We did change the loop around the rrdtool binary, but that shouldn't affect polling.

Detecting up/down doesn't really have any prerequisites. It does an ICMP ping and a UDP snmpget. If either of those fail to return, and the host isn't already down, it changes the value in the database to down and skips the rest of the poll.

There is nothing really code-related that could cause the effects you're seeing, only the return packets failing to reach the PHP process in time. This kind of thing isn't even observed on very, very heavily loaded systems.

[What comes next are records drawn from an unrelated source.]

def eretEff (skip : Bool) (s : State) (k : Nat) (_w : Wave) : Eff :=
  match needTop s k with
  | .error e => .trap e
  | .ok s => match (waveAt s k).bind (fun w => w.stack.head?) with
    | some (.trap _ _ _ _) => .after s (eretDo skip k)
    | _ => .trap { cause := 0x1C0 }

def execEret (t : TOp) (s : State) : Res := opDo 0x342 t s (eretEff false)
def execEretSkip (t : TOp) (s : State) : Res := opDo 0x342 t s (eretEff true)

/-! ## erd (R413, 20 R459, R460) -/

/-- STATUS of an error record. -/
def ErrRec.status (r : ErrRec) : Nat :=
  2 ^ 63 + r.sev * 2 ^ 61 + r.addr.isSome.toNat * 2 ^ 60 + r.ovf.toNat * 2 ^ 59 + r.unit * 2 ^ 48 + r.unitIx * 2 ^ 32 + r.ctx * 2 ^ 16 + r.code

/-- A word of an error record. -/
def ErrRec.word (r : ErrRec) : Nat → Nat
  | 0 => r.status
  | 1 => r.addr.getD 0
  | 2 => r.synd.toNat
  | _ => r.die * 2 ^ 56 + r.at_ % 2 ^ 56

/-- Word `i` of a core's bank as a context sees it. -/
def bankView (s : State) (core ctx i : Nat) : Nat :=
  match (s.banks.look [] core).find? (fun r => r.slot == i / 4) with
  | some r => if r.ctx = ctx then r.word (i % 4) else 0
  | none => 0

def execErd (t : TOp) (s : State) : Res :=
  opDo 0x345 t s (fun s k w =>
    let put := fun x => Eff.done (applyOut s k { scas := [(opndIx t.d, x)] })
    let i := waveSca w t t.a
    if i = 0 then put w.trec0.toNat
    else if i = 1 then put w.trec1.toNat
    else if i = 2 then put w.trec2.toNat
    else if 0x1000 ≤ i && i ≤ 0x1FFF then put (bankView s (coreOf k) (ctxOf s w) (i - 0x1000))
    else .trap { cause := 0x1C2 })

/-! ## brk and hlt (R414, R415) -/

def execBrk (t : TOp) (s : State) : Res :=
  opDo 0x343 t s (fun s k w =>
    let code := t.imm.toNat % 2 ^ 16
    let armed := s.sys.dbg = 2 && (blockAt s w.block).any (fun b => s.sys.armed.contains b.launch)
    if armed then .after s (fun s => .ok (modWave s k (fun x => { x with hold := .brk code w.prov })))
    else .trap { cause := 0x1C1, detail := code, next := true })

/-- Every lane of a wave, or of a compacted wave, exits. -/
def exitAll (s : State) (k : Nat) : Except Trapped State :=
  match waveAt s k with
  | none => .ok s
  | some w =>
    let s := exitLanes s k w.liveLanes
    match w.comp with
    | none => .ok (modWave s k Wave.endAll)
    | some _ => cwaveEnded (endPath 300) (modWave s k dropAboveCpath) k

def execHlt (t : TOp) (s : State) : Res :=
  opDo 0x348 t s (fun s k w =>
    if s.sys.dbg = 2 then
      .after s (fun s => .ok (modBlock (modWave s k (fun w => { w with hold := .halted })) w.block (fun b => { b with halted := true })))
    else .after (blockError s w.block 3 w.pcValue 0 w.prov) (fun s => exitAll s k))

/-- Whether a code is one that a wave's CBM has a bit for: defined, and not a cox's (R409, R410). -/
def causeDefined (c : Nat) : Bool :=
  [(0x001, 0x008), (0x041, 0x048), (0x080, 0x08D), (0x0C1, 0x0C3), (0x100, 0x105), (0x110, 0x115), (0x140, 0x143), (0x150, 0x156),
    (0x160, 0x167), (0x1C0, 0x1C4)].any (fun r => r.1 ≤ c && c ≤ r.2)

/-- The stack entry that 128 bits stand for, a PATH whose lanes are those that run being the running one (06 R125); none for a reserved
kind. -/
def Entry.ofCode (x : Word) (v : BitVec 128) : Option Entry :=
  let m : Word := BitVec.ofNat 32 (fieldOf v 9 32)
  let addr := fun n => BitVec.ofNat 64 (4 * fieldOf v n 54)
  match fieldOf v 0 4 with
  | 1 => some (.reconv (if bitOf v 127 then some (addr 73) else none) (BitVec.ofNat 32 (fieldOf v 41 32)) m)
  | 2 => some (.path (addr 73) (fieldOf v 69 4) m (m == x))
  | 3 => some (.frame (fieldOf v 41 5) m)
  | 4 => some (.trap (addr 54) (fieldOf v 50 4) (fieldOf v 41 9) m)
  | 5 => some (.cpath (addr 73) (fieldOf v 69 4) (fieldOf v 42 5) (bitOf v 41) m)
  | _ => none

/-- One write of the debugger to a stopped wave; a lane's write leaves its register's tag, which has a write of its own (R414). -/
def debugWrite (k : Nat) (s : State) : DebugWrite → State
  | .vector i l v => writeVecAt s k { reg := i, vals := [(l, v.toNat)], tag := tagE, keep := true }
  | .tag i t => modWave s k (fun w => { w with vtags := w.vtags.put 0 (w.phys i) t })
  | .scalar i v => writeScaAt s k i v.toNat
  | .mask i v => writeMaskAt s k i v.toNat
  | .link l v => modWave s k (fun w => { w with lk := setLinks w.lk [(l, v.toNat)] })
  | .pc v => modWave s k (fun w => w.goto (v >>> 2 <<< 2))
  | .pquant v => modWave s k (fun w => { w with pquant := v })
  | .pidx v => modWave s k (fun w => { w with pidx := v })
  | .cbm v => modWave s k (fun w => { w with cbm := v &&& BitVec.ofNat 512 (ofBits causeDefined 512) })
  | .tvec v => modWave s k (fun w => { w with tvec := v >>> 2 <<< 2 })
  | .dsel v => modWave (selectSlot s k v.toNat) k (fun w => { w with hold := ((waveAt s k).getD w).hold })
  | .wbase v => modWave s k (fun w => { w with base := fieldOf v 0 12, rlo := fieldOf v 12 12 })
  | .tcause v => modWave s k (fun w => { w with tcause := v &&& 0xFFFF3FFF })
  | .tprov v => modWave s k (fun w => { w with tprov := v })
  | .trec i v => modWave s k (fun w => if i = 0 then { w with trec0 := v } else if i = 1 then { w with trec1 := v } else { w with trec2 := v })
  | .spillBase v => modWave s k (fun w => { w with spillBase := v >>> 12 <<< 12 })
  | .flag f n => modWave s k (fun w => if f < 12 then { w with flagCnt := w.flagCnt.put 0 f (min n 63) } else w)
  | .stack l => modWave s k (fun w => { w with stack := (l.filterMap (Entry.ofCode w.exec)).take 128, spilled := 0 })

/-- The debugger lets a wave stopped by `brk` go on, with what it wrote of its state, or the block of one stopped by `hlt`. -/
def execDebuggerRelease (k : DebugGo) (s : State) : Res :=
  if s.sys.anchorLost then .next s else
  match waveAt s k.wave with
  | none => .next s
  | some w => match w.hold with
    | .brk _ _ => .next (k.writes.foldl (debugWrite k.wave) (setWave s k.wave { w with hold := .no }))
    | .halted =>
      let s := modBlock s w.block (fun b => { b with halted := false })
      .next ((wavesOf s w.block).foldl (fun s p => if p.2.hold == .halted then setWave s p.1 { p.2 with hold := .no } else s) s)
    | _ => .next s

/-- The debugger arms the breakpoints of a launch, under halt-and-inspect, or disarms them. -/
def execBreakpointArm (l : Nat) (on : Bool) (s : State) : Res :=
  if s.sys.anchorLost then .next s else
  let rest := s.sys.armed.filter (fun x => x != l)
  if !on then .next { s with sys := { s.sys with armed := rest } }
  else if s.sys.dbg = 2 then .next { s with sys := { s.sys with armed := l :: rest } }
  else .next s

/-! ## tlbi (13 R303) -/

/-- Whether a translation belongs to a set of `n` pages from page `p` of a context; none stands for every page. -/
def tlbiHits (ctx : Nat) (set : Option (Nat × Nat)) (e : TlbEntry) : Bool :=
  e.ctx == ctx && (match set with
    | none => true
    | some (p, n) => n != 0 && decide (e.vpage < p + n) && decide (p < e.vpage + e.pages))

def tlbiDrop (s : State) (ctx : Nat) (set : Option (Nat × Nat)) : State :=
  { s with cores := s.cores.map (fun p => (p.1, { p.2 with tlb := p.2.tlb.filter (fun e => !tlbiHits ctx set e) }))
           dies := s.dies.map (fun p => (p.1, { p.2 with tlb := p.2.tlb.filter (fun e => !tlbiHits ctx set e) })) }

/-- An operation with accesses translated and still in flight: to memory, or packets to other packages. -/
def Pend.inFlight (p : Pend) : Bool :=
  !(partAddrs (workParts p.work).1).isEmpty || (match p.work with
    | .packets l => !l.isEmpty
    | _ => false)

/-- Whether accesses of a context are outstanding: every one that used an entry a nonempty set removes is among them, whatever has been
put in the entry's place since. -/
def tlbiBusy (s : State) (ctx : Nat) (set : Option (Nat × Nat)) : Bool :=
  set.all (fun p => p.2 != 0) &&
  (s.waves.any (fun q => q.2.any (fun w => ctxOf s w == ctx && w.pend.any Pend.inFlight)) ||
   s.coxes.any (fun q => q.2.ctx == some ctx && q.2.sbuf.any Pend.inFlight))

/-- Wait for the wave's earlier stores, then remove the entries, once every access that used one has completed. -/
def tlbiEff (set : Nat → Nat → Option (Nat × Nat)) (kindCtx : Bool) (t : TOp) (s : State) (_k : Nat) (w : Wave) : Eff :=
  let a := waveSca w t t.a
  if !kindCtx && 2 ^ 56 ≤ a then .trap { cause := 0x081, addr := a }
  else
    let ctx := ctxOf s w
    let set := set a (waveSca w t t.b)
    if fenceBusy w.pend 2 4 || tlbiBusy s ctx set then .hold s
    else .done (tlbiDrop s ctx set)

def execTlbiCtx (t : TOp) (s : State) : Res := opDo 0x344 t s (tlbiEff (fun _ _ => none) true t)
def execTlbiPage (t : TOp) (s : State) : Res := opDo 0x344 t s (tlbiEff (fun a _ => some (a / 65536, 1)) false t)
def execTlbiRange (t : TOp) (s : State) : Res :=
  opDo 0x344 t s (tlbiEff (fun a b => if 2 ^ 32 ≤ b then none else some (a / 65536, b)) false t)

/-! ## Wave records (R420, R421) -/

/-- Fields of a wave record: offset, bytes, value. -/
def waveRecord (w : Wave) : List (Nat × Nat × Nat) :=
  let bits := fun (f : Nat → Bool) (n : Nat) => ofBits f n
  [ (0x18, 8, w.wbase + w.dsel * 2 ^ 32), (0x10, 8, w.pcValue.toNat), (0x20, 8, w.pquant.toNat + w.pidx * 2 ^ 32), (0x28, 8, w.tvec.toNat)
  , (0x30, 8, w.tcause.toNat + w.count % 2 ^ 32 * 2 ^ 32), (0x38, 8, w.tprov.toNat), (0x40, 8, w.spillBase.toNat)
  , (0x48, 8, w.trec0.toNat), (0x50, 8, w.trec1.toNat), (0x58, 8, w.trec2.toNat), (0x60, 4, w.exec.toNat)
  , (0x80, 64, w.cbm.toNat)
  , (0xCC, 4, bits (fun f => w.flagPending f) 12 + (w.clause.elim 0 (fun c => c.pos)) % 16 * 2 ^ 12)
  , (0xD0, 4, w.clause.elim 0 (fun c => c.hdr.toNat))
  , (0x400, 8, w.region.length % 16 + w.regionOvf.toNat * 16) ]
  ++ (List.range 7).map (fun i => (0x64 + 4 * i, 4, (w.mregs.look 0 (i + 1)).toNat))
  ++ (List.range 12).map (fun f => (0xC0 + f, 1, w.flagCnt.look 0 f % 256))
  ++ (List.range 32).map (fun l => (0x100 + 8 * l, 8, ((w.lk.toList[l]?).getD 0).toNat))
  ++ (List.range 64).map (fun n => (0x200 + 8 * n, 8, (w.sregs.look 0 n).toNat))
  ++ ((List.range w.region.length).zip w.region).flatMap (fun p =>
    let o := 0x408 + 520 * p.1
    let e := p.2
    (o, 8, e.store.toNat + Nat.log2 e.size * 2 + opndIx e.dst * 8 + e.exec.toNat * 2 ^ 32)
    :: ((List.range 32).map (fun l => (o + 8 + 8 * l, 8, ((e.addrs.toList[l]?).getD 0).toNat))
      ++ (List.range 32).map (fun l => (o + 264 + 8 * l, 8, ((e.data.toList[l]?).getD 0).toNat))))

/-- The 8,192 bytes of a wave record. -/
def recordBytes (s : State) (w : Wave) : List Byte :=
  let body := (waveRecord w).foldl (fun x f => x + f.2.2 * 256 ^ f.1) 0
  let crc := crc32c ((numBytes 0x2000 body).drop 0x10)
  let head := 0x7AB05752 + ((ctxOf s w) % 65536 + w.num * 2 ^ 16 + (w.bud / 8 - 1) * 2 ^ 21) * 2 ^ 32 + 2 ^ 64 + crc * 2 ^ 96
  (numBytes 0x2000 (body + head)).map (BitVec.ofNat 8)

/-- The bytes that a record word names, after the checks both have; none outside handler mode. -/
def recordLocs (t : TOp) (write : Bool) (s : State) (k : Nat) (w : Wave) : State × Except Trapped (List Loc) :=
  if !w.inHandler then (s, .error { cause := 0x1C0 })
  else match checkLanes s k w { space := 1, size := 0x2000, align := 0x2000, read := !write, write := write }
      [((waveView s k w).once, waveSca w t t.a)] with
    | (s, .error e) => (s, .error e)
    | (s, .ok ls) => (s, .ok (ls.flatMap (·.2)))

/-- Whether outstanding operations of a wave still write its registers or touch some bytes. -/
def recordBusy (s : State) (k : Nat) (w : Wave) (ls : List Loc) : Bool :=
  let parts : List Part := [{ lane := 0, locs := ls, data := 0 }]
  w.pend.any (fun p => !p.dst.isEmpty) || olderConflict s w.pend w.nextId parts || portBlocked s k 0 parts

def residentRegs (w : Wave) : List Nat := (List.range w.bud).map (fun i => w.base + i)

/-- The first scalar or mask register whose parity fails. -/
def scalarParity (w : Wave) : Option RegRef :=
  ((List.range 64).map RegRef.s ++ (List.range 8).map RegRef.m).find? w.parityBad

def execCtxs (t : TOp) (s : State) : Res :=
  opDo 0x346 t s (fun s k w =>
    match recordLocs t true s k w with
    | (_, .error e) => .trap e
    | (s, .ok ls) =>
      if recordBusy s k w ls then .hold s
      else if let some r := scalarParity w then .trap { cause := 0x0C3, detail := regDetail w r }
      else match needSnoop s (partAddrs [{ lane := 0, locs := ls, data := 0 }]), each (fun s n => spillReg s k n) s (residentRegs w) with
        | some s, _ => .hold s
        | none, .error e => .trap e
        | none, .ok s =>
          .done (escape (storeBytes s (agWave k) (coreOf k) (ctxOf s w) { rels := (sightOf s (agWave k)).marks } [ls.zip (recordBytes s w)]) w.block))

/-- Whether a record is a valid one of this wave. -/
def recordFits (s : State) (w : Wave) (b : List Byte) : Bool :=
  natAt b 0 4 == 0x7AB05752 && natAt b 8 1 == 1 && natAt b 12 4 == crc32c ((b.drop 0x10).map (·.toNat)) &&
  natAt b 4 4 % 2 ^ 26 == ctxOf s w % 65536 + w.num * 2 ^ 16 + (w.bud / 8 - 1) * 2 ^ 21

/-- The registers a program's `ctxr` takes from a record. -/
def Wave.fromRecord (w : Wave) (b : List Byte) : Wave :=
  let w := (List.range 64).foldl (fun w n => w.writeSca n (BitVec.ofNat 64 (natAt b (0x200 + 8 * n) 8))) w
  let w := (List.range 7).foldl (fun w i => w.writeMask (i + 1) (BitVec.ofNat 32 (natAt b (0x64 + 4 * i) 4))) w
  { w with lk := Vector.ofFn (fun l => BitVec.ofNat 64 (natAt b (0x100 + 8 * l.val) 8))
           pquant := BitVec.ofNat 16 (natAt b 0x20 2)
           tvec := BitVec.ofNat 64 (natAt b 0x28 8 / 4 * 4) }

def execCtxr (t : TOp) (s : State) : Res :=
  opDo 0x347 t s (fun s k w =>
    match recordLocs t false s k w with
    | (_, .error e) => .trap e
    | (s, .ok ls) =>
      if recordBusy s k w ls then .hold s
      else match homeLoad s (agWave k) ls 50000 with
        | (_, _, true) => .trap { cause := 0x086 }
        | (s, b, false) =>
          if !recordFits s w b then .trap { cause := 0x1C3 }
          else match each (fun s n => refillReg s k n) (setWave s k (w.fromRecord b)) (residentRegs w) with
            | .error e => .trap e
            | .ok s => .done s)

end Sys2Proof.Machine
end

Is this a virtualised system?

adam.

On 26/11/2012 13:27, Robert Williams wrote:

Hi, well any ignoring you think I’m doing is certainly not the case – you said to check for other cron jobs and I did. There aren’t any (literally, this system has only Observium on it). I also checked for any processes running at the point of the ‘host down’ events as was also suggested; the only one is the poller / php process itself. Which takes more CPU on every 6th poll, but nothing more interesting than that. If there were other suggestions then I’m really sorry I’ve obviously missed them (which is quite likely as I’ve noticed before some postings from this list have been dropped by our filtering system). Either way, I’m certainly not ignoring you, I think it would be a bit stupid to ignore any advice from the creator of the product which you are having trouble with :)

 

Always suspect the last change you made broke it – so since there were five or six hosts added last week my initial suspicion was maybe the poller was running out of time. The higher number hosts failing, in order, suggested to me that (assuming it polls them in numerical order) again maybe it is running out of time before completing. This was slightly confirmed by removing hosts at random and suddenly the problem went away.

 

I’m just trying to fault-find at the same time as asking for pointers and I’m happy to check anything that anyone on here may suggest.

 

Incidentally I’m just deploying Job’s poller-wrapper script which I’ve been meaning to do for a while but never got around to it. I’ll know in 30 minutes or so if it’s helped at all and I’ll let you know.

 

In the meantime, please do let me know if I’ve missed or ignored something, as I’ve most certainly not intended to – cheers!

 


Robert Williams

Custodian DataCentre

email: Robert@CustodianDC.com


From: observium-bounces@observium.org [mailto:observium-bounces@observium.org] On Behalf Of Adam Armstrong
Sent: 26 November 2012 18:59
To: Observium Network Observation System
Subject: Re: [Observium] 30 minute poll issue

 

You're looking in completely the wrong place, and you've totally ignored everything i've said, so I give up.

have fun.


On 26/11/2012 12:24, Robert Williams wrote:

Right – I’ve disabled a few of the recent additions and each time I disable one the number of hosts which are ‘down’ decreases. Now, with 3 hosts disabled I only have 2 hosts which are failing.

 

Also, the hosts which fail are always numbered sequentially and are always high-numbered, say above host ID 90.

 

Is it possible the poller is simply running out of time? Can the time be extended? Either way, why only on exactly every 6 polls / 30 minutes? Weird…

 

 

Robert Williams

Custodian DataCentre

email: Robert@CustodianDC.com

 

From: observium-bounces@observium.org [mailto:observium-bounces@observium.org] On Behalf Of Adam Armstrong
Sent: 26 November 2012 16:58
To: Observium Network Observation System
Subject: Re: [Observium] 30 minute poll issue

 

Btw, when one single installation out of thousands starts doing something like this, it's almost never related to the code, and almost always related to the system it's installed on.

adam.

On 26/11/2012 10:38, Robert Williams wrote:

Hi – no other cron jobs on that box, it’s purely running Observium and the only jobs are the poller itself and a selection of jobs which run at weekly or daily intervals for various system functions. There is also a weekly SVN pull for Observium :)

 

As a test we have removed the most recently added device to see if that helps, but I could do with some way of recording what is happening on that particular poll. It’s like clockwork but I can’t see anything that would cause that on the network side, and everything definitely responds (from the Observium console) 100% during the poll itself.

 

Cheers!

 

 

Robert Williams

Custodian DataCentre

email: Robert@CustodianDC.com

 

From: observium-bounces@observium.org [mailto:observium-bounces@observium.org] On Behalf Of Adam Armstrong
Sent: 26 November 2012 16:07
To: Observium Network Observation System
Subject: Re: [Observium] 30 minute poll issue

 

Look for other, newly added cron jobs. Discovery is only run once every 6 hours.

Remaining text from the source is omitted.